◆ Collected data
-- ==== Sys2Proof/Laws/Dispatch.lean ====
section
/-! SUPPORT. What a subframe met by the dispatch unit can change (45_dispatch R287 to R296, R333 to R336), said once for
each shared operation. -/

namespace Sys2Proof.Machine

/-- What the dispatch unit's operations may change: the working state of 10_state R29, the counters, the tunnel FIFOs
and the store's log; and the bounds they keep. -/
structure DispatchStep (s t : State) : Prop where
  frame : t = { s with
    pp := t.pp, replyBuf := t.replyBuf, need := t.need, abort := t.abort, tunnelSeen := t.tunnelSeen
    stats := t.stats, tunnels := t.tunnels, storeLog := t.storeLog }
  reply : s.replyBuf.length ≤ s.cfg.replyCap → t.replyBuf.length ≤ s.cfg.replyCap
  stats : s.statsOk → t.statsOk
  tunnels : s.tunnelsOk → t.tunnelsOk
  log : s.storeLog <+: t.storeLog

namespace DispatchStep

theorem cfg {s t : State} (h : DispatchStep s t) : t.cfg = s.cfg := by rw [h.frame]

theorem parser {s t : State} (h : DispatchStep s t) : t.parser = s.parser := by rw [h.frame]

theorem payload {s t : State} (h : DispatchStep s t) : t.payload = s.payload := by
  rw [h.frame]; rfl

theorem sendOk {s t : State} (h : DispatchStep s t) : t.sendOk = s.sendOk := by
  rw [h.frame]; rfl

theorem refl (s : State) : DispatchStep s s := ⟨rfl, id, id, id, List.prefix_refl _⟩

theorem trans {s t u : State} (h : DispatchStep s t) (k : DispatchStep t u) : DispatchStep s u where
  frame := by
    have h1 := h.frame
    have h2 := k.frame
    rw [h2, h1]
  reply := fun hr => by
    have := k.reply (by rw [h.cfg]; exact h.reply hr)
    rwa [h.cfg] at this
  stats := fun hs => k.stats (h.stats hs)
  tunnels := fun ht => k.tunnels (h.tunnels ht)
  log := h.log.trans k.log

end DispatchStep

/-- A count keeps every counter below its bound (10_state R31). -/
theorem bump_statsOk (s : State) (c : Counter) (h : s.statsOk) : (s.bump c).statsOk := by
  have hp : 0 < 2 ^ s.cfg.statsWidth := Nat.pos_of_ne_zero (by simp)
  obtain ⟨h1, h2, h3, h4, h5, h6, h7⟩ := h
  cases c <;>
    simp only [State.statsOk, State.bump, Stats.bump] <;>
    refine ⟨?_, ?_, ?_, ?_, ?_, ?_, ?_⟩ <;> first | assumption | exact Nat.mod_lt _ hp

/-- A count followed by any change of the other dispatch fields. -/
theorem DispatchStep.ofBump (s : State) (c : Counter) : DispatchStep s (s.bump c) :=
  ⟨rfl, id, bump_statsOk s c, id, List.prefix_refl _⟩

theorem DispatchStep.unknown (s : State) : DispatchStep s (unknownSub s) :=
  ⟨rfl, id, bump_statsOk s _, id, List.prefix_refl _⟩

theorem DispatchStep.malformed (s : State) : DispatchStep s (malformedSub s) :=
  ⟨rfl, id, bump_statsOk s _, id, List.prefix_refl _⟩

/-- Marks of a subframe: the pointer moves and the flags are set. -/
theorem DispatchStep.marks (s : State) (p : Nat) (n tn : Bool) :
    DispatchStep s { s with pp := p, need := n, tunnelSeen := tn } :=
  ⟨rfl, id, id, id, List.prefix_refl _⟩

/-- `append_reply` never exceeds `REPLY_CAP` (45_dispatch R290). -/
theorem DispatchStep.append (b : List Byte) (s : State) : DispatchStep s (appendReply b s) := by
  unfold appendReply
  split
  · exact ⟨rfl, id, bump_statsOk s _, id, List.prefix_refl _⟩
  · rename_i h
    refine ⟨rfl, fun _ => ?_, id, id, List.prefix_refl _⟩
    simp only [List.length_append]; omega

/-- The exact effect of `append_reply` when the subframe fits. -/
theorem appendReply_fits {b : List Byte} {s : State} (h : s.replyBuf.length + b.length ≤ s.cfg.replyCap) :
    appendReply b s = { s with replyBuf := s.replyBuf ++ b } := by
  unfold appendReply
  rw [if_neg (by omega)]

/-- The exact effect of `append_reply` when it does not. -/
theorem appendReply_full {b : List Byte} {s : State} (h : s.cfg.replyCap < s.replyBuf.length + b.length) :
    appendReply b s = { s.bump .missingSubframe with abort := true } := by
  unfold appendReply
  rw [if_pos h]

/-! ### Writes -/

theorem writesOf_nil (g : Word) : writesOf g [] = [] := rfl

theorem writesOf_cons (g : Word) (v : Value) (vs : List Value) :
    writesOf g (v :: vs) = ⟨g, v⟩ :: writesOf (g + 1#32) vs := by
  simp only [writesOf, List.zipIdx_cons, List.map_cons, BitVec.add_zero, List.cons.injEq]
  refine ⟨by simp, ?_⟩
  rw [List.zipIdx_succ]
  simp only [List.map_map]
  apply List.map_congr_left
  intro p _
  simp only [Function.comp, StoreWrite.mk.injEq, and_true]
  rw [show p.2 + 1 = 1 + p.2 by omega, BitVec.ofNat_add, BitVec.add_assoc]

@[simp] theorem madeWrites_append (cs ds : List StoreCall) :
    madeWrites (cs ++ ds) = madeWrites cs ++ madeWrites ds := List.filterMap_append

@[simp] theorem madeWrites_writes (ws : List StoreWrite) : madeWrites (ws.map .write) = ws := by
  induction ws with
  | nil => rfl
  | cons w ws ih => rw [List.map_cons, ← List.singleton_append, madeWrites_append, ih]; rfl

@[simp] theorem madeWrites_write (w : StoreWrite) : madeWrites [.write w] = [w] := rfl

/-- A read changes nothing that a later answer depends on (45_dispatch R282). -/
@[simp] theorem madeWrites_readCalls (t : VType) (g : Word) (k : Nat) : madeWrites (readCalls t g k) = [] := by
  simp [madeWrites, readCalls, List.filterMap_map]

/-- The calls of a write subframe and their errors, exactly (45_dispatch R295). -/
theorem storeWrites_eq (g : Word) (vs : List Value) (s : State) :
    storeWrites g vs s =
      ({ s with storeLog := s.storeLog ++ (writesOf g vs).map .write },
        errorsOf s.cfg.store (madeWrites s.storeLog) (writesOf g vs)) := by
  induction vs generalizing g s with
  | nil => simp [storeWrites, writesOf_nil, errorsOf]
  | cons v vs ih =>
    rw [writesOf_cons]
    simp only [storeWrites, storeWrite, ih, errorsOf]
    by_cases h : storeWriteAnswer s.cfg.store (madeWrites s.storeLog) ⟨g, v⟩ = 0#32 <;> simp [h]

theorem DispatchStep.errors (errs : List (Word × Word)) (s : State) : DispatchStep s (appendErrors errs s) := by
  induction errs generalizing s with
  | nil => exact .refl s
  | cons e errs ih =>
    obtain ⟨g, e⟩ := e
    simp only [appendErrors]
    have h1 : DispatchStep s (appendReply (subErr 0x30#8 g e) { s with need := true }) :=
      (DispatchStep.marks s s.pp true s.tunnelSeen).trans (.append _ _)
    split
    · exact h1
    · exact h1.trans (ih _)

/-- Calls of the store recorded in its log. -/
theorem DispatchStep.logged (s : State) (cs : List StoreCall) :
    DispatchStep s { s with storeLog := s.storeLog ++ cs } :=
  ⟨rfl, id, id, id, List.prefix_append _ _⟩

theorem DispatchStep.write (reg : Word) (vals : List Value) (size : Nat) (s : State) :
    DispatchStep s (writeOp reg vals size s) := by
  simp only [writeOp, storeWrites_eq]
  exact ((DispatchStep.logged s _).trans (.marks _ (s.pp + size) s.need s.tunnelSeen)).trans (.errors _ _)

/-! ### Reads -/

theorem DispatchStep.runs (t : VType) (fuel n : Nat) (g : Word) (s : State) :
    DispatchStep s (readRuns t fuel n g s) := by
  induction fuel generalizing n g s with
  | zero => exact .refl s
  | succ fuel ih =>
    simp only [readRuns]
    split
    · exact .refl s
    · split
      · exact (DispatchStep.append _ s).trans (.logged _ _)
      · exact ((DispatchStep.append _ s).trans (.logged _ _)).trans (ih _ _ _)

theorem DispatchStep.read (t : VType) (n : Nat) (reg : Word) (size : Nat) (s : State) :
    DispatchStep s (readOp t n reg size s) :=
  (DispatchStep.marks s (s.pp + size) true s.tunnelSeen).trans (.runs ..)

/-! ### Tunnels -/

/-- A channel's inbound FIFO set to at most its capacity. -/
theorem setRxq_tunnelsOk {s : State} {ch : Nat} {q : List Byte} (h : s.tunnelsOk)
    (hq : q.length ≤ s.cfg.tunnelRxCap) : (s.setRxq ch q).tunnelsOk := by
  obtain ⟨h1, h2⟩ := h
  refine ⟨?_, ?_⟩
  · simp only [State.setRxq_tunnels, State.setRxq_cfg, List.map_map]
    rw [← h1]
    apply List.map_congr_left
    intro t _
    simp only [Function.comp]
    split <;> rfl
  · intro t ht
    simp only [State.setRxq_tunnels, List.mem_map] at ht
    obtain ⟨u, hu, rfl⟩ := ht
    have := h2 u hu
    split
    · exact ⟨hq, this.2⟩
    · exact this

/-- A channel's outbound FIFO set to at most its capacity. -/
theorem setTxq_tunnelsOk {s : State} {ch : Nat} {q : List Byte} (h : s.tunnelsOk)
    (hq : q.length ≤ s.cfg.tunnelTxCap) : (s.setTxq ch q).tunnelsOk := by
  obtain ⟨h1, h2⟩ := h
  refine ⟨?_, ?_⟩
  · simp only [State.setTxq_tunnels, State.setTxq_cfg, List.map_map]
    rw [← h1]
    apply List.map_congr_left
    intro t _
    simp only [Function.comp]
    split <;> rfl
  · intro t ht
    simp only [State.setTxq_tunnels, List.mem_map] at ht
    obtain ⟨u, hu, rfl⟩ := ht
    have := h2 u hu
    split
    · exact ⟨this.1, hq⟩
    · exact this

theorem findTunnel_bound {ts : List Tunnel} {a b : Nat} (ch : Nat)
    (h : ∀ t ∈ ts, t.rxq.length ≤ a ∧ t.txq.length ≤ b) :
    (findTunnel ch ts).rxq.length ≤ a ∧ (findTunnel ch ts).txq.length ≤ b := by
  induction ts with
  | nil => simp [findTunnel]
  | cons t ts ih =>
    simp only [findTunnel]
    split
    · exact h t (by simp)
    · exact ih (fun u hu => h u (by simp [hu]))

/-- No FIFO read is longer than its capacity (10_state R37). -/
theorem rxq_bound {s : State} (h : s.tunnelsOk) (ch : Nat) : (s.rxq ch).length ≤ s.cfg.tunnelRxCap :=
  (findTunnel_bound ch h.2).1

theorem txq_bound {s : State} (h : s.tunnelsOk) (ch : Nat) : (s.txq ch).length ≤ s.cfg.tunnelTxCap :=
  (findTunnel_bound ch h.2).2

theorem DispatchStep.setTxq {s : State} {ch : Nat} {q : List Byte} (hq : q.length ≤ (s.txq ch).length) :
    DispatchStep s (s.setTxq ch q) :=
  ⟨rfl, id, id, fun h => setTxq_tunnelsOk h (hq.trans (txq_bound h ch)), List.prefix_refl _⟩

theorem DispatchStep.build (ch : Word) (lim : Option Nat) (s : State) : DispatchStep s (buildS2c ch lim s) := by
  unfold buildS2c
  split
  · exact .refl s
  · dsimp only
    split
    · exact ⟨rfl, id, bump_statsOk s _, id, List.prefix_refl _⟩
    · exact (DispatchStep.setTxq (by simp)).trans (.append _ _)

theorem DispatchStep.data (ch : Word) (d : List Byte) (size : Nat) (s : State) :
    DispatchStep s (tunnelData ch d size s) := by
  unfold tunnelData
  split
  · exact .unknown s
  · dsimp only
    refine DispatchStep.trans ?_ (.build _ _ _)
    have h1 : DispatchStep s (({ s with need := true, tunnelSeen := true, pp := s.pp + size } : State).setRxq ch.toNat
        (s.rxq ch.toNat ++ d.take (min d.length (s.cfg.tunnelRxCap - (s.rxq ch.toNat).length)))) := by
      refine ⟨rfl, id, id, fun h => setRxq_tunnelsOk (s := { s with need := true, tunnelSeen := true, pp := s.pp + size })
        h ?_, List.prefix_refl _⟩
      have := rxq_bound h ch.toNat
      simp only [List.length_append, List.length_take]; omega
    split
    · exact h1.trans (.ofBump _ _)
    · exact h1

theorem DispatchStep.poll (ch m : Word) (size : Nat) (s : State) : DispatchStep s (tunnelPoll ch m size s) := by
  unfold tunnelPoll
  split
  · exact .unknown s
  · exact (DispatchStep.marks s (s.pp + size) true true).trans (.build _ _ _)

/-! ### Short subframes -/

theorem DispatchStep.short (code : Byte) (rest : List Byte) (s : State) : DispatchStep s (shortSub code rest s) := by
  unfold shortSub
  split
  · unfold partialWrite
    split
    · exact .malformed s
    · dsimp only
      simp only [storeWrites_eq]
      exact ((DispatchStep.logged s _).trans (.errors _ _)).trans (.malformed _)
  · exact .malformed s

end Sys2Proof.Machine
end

◆ Assignment
Above are the records. Print exactly, and only, the lines from the line with "rw [show p.2" to the line with "simp [madeWrites, readCalls, List.filterMap_map]", both inclusive.

◆ Exercise response
  rw [show p.2 + 1 = 1 + p.2 by omega, BitVec.ofNat_add, BitVec.add_assoc]

@[simp] theorem madeWrites_append (cs ds : List StoreCall) :
    madeWrites (cs ++ ds) = madeWrites cs ++ madeWrites ds := List.filterMap_append

@[simp] theorem madeWrites_writes (ws : List StoreWrite) : madeWrites (ws.map .write) = ws := by
  induction ws with
  | nil => rfl
  | cons w ws ih => rw [List.map_cons, ← List.singleton_append, madeWrites_append, ih]; rfl

@[simp] theorem madeWrites_write (w : StoreWrite) : madeWrites [.write w] = [w] := rfl

/-- A read changes nothing that a later answer depends on (45_dispatch R282). -/
@[simp] theorem madeWrites_readCalls (t : VType) (g : Word) (k : Nat) : madeWrites (readCalls t g k) = [] := by
  simp [madeWrites, readCalls, List.filterMap_map]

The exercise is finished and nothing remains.